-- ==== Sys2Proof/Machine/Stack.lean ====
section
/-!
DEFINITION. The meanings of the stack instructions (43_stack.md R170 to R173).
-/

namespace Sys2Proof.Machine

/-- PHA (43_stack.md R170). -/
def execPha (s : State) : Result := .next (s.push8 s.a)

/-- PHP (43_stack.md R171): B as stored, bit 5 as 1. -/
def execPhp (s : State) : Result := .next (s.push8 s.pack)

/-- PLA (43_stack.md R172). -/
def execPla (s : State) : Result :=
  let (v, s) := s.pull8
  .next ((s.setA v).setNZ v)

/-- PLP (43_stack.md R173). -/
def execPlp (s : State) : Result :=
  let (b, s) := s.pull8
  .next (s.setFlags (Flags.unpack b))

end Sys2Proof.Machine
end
*****
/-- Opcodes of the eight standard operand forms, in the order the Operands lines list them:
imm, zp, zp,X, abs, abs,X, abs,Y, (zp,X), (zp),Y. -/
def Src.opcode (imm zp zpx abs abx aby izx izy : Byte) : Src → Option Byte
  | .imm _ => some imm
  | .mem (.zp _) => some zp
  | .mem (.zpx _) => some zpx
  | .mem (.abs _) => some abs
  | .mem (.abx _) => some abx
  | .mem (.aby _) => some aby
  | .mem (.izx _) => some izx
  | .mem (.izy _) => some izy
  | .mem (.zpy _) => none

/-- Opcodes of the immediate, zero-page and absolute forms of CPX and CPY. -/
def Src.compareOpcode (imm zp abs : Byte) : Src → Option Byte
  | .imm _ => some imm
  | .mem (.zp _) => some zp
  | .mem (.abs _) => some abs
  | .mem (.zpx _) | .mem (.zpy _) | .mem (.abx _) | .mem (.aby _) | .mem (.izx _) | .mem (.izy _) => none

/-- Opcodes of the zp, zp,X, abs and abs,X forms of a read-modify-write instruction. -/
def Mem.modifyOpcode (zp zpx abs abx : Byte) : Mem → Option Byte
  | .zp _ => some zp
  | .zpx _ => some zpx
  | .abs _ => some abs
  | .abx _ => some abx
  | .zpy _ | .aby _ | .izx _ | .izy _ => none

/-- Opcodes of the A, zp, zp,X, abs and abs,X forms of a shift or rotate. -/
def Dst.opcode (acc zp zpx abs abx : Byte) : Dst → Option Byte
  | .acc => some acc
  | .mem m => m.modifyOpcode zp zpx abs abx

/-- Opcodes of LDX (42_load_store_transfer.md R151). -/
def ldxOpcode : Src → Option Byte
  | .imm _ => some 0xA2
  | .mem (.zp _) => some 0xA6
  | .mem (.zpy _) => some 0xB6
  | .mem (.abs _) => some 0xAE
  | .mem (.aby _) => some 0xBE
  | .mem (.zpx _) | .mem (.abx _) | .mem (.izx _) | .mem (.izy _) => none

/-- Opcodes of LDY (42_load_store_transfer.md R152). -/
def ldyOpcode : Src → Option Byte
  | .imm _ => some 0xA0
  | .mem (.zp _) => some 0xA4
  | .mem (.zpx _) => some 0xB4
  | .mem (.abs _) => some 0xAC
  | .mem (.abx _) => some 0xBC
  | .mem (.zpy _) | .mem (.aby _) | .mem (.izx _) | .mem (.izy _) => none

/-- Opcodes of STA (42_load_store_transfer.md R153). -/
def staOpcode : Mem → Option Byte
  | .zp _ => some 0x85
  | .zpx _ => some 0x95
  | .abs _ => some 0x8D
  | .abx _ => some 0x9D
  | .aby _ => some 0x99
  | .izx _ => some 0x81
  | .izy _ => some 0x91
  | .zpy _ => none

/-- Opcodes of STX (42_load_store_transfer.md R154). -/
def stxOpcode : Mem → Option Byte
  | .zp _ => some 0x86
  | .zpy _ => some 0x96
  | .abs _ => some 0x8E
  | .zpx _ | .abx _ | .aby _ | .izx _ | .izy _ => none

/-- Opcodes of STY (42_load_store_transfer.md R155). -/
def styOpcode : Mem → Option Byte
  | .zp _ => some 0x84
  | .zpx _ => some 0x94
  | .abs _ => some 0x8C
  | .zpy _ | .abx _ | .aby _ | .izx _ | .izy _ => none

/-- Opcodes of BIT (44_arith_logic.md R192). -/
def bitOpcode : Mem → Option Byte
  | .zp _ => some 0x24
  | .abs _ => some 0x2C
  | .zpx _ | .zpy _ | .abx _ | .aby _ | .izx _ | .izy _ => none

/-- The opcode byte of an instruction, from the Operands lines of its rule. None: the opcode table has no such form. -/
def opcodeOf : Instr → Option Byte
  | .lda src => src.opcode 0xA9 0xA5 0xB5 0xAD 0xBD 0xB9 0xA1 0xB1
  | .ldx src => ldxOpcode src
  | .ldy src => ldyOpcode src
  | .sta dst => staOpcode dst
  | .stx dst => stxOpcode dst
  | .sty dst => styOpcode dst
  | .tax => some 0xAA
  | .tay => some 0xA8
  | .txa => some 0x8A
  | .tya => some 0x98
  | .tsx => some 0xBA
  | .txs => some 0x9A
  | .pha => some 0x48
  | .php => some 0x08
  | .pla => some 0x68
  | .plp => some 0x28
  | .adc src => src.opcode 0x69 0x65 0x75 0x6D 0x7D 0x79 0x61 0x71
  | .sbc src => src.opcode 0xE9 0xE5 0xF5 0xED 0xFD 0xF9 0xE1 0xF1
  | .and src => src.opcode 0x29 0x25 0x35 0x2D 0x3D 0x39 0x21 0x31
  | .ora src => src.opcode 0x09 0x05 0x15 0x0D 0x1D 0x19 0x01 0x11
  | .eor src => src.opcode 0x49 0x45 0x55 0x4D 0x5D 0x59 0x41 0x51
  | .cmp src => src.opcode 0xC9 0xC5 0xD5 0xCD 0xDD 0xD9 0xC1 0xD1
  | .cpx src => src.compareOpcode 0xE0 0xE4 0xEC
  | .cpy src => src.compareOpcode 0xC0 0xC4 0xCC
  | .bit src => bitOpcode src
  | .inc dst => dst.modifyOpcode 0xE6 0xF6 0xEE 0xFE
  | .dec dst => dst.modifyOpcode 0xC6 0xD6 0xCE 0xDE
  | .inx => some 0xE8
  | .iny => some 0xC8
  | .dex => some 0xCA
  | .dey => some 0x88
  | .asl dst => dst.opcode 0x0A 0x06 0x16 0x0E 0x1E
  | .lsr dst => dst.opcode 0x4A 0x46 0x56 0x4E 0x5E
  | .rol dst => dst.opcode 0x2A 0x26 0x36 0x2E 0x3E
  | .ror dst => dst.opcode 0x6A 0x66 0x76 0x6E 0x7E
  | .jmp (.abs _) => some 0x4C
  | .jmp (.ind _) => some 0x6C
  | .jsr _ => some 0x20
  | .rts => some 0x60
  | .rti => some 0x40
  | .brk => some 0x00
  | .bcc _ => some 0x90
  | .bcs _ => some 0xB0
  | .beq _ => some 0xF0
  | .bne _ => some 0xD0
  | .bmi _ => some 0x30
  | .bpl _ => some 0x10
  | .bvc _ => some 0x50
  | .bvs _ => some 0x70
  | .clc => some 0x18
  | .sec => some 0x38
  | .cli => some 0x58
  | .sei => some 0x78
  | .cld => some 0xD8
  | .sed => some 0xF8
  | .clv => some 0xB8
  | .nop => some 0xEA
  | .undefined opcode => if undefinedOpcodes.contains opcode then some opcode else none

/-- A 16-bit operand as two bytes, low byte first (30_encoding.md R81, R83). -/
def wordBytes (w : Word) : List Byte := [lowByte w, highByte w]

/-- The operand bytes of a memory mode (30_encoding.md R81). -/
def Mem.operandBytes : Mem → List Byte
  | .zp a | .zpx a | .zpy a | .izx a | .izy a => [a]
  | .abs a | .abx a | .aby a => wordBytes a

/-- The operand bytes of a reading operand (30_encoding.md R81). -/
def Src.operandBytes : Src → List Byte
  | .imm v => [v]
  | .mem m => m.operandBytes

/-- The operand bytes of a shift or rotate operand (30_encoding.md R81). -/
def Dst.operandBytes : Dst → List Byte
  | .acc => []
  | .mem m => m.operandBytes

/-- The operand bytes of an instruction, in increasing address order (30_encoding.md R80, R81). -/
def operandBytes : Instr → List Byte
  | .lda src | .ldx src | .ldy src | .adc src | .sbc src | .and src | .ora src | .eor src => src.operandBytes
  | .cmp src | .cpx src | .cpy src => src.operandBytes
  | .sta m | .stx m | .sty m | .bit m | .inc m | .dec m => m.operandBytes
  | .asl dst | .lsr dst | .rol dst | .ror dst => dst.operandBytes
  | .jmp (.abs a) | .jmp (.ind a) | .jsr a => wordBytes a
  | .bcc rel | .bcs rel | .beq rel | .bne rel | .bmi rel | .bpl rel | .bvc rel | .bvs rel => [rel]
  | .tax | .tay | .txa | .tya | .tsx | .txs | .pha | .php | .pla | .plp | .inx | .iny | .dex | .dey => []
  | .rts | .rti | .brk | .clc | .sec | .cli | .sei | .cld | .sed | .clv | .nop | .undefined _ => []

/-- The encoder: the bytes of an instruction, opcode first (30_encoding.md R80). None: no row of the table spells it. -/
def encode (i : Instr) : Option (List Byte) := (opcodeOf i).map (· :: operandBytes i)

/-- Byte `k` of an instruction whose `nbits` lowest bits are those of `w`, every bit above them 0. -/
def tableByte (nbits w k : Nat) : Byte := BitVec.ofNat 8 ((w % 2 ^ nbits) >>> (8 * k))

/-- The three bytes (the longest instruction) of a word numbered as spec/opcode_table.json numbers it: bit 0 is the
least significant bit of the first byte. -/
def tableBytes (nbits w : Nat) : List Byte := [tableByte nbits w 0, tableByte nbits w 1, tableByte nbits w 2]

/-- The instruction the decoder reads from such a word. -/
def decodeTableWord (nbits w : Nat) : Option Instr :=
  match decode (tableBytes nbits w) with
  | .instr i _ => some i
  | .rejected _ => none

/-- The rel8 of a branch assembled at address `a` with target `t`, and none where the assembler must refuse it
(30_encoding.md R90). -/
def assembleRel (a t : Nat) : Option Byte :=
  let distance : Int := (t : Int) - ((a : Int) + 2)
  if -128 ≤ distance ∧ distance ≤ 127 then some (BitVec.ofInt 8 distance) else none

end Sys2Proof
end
*****
Copy out each line of the listing that holds the word "nbits".

/-- Byte `k` of an instruction whose `nbits` lowest bits are those of `w`, every bit above them 0. -/
def tableByte (nbits w k : Nat) : Byte := BitVec.ofNat 8 ((w % 2 ^ nbits) >>> (8 * k))
def tableBytes (nbits w : Nat) : List Byte := [tableByte nbits w 0, tableByte nbits w 1, tableByte nbits w 2]
def decodeTableWord (nbits w : Nat) : Option Instr :=
  match decode (tableBytes nbits w) with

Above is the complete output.